Beitrag  Annabelle Derrington am Mo Feb 18, 2013 11:17 pm

'Was soll er auch anderes sagen? Egal, wie es um ihn bestellt ist, kann er seiner Herrin ja schlecht etwas vorjammern. Mal abgesehen davon, hält ihn ja die Kraft des Blutes an mich gefesselt, so dass ich für ihn immer an erster Stelle kommen werde, vor dem Wunsch nach Weib und Kind. Er ist derart korrumpiert, dass er selbst gar nicht fühlen kann, was eigentlich wichtig für ihn ist oder sein könnte. Er hat genauso wenig eine Wahl wie ich...'
Annabelle sieht ihn aus grossen Augen an, der Blick verschleiert, so als könne sie ihn gar nicht richtig wahrnehmen. 'Ich bin diejenige, die ihm das angetan hat, die ihn hinuntergezogen hat in die Nacht - nur, um seiner Dienste willen.
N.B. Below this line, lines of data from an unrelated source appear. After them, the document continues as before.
-- ==== Sys2Proof/WellFormed.lean ====
section
/-! DEFINITION. Which instructions the encoding admits: every operand byte and every target is legal (spec
30_encoding.md R52, 42_jump_to_subroutine.md R96), and an unknown opcode is a byte that is none of the four known
ones (R55). -/

namespace Sys2Proof

/-- Well-formedness under a choice of the opcode parameters. -/
def Instr.wellFormedWith (o : OpcodeParams) : Instr → Bool
  | .ldaImm _ => true
  | .ldaZp _ => true
  | .ldaZpX _ => true
  | .jsrAbs _ => true
  | .unknown op => !o.isKnown op

/-- Well-formedness under the machine's parameters. -/
def Instr.wellFormed (i : Instr) : Bool := i.wellFormedWith Machine.opcodes

end Sys2Proof
end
Eigentlich müsste er mich verabscheuen. Aber das kann er ja gar nicht, nicht einmal diese Freiheit hat er.' Fast wie an seiner statt fühlt sie nun die Abscheu und Verachtung vor sich selbst. Sie wendet den Blick wieder hinaus in die Nacht, unfähig diesen Mann, der ihr nun schon so lange zur Seite steht, weiter anzusehen. Auch sprechen kann sie nicht, denn ihre Kehle ist wie zugeschnürt. Ihre ganzes Gesicht ist in der Anspannung, hervorgerufen durch ihre innere Pein, erstarrt. Die Traurigkeit, Abscheu und Selbstverachtung sind in diesem Moment so mächtig, dass es sie physisch schmerzt. Ihr kindlicher Körper ist gänzlich verspannt und verkrampft, und Annabelle hat das Gefühl, sich nie wieder bewegen zu können.
Da spürt sie Nässe unterhalb des linken Auges, die eine kerzengerade Spur auf ihrer Wange zieht, zum Bogen ihres Kiefers vordringt, um dort ein kleines Weilchen zu verharren, bis sie sich endlich zu einem Tropfen gesammelt hat und fällt.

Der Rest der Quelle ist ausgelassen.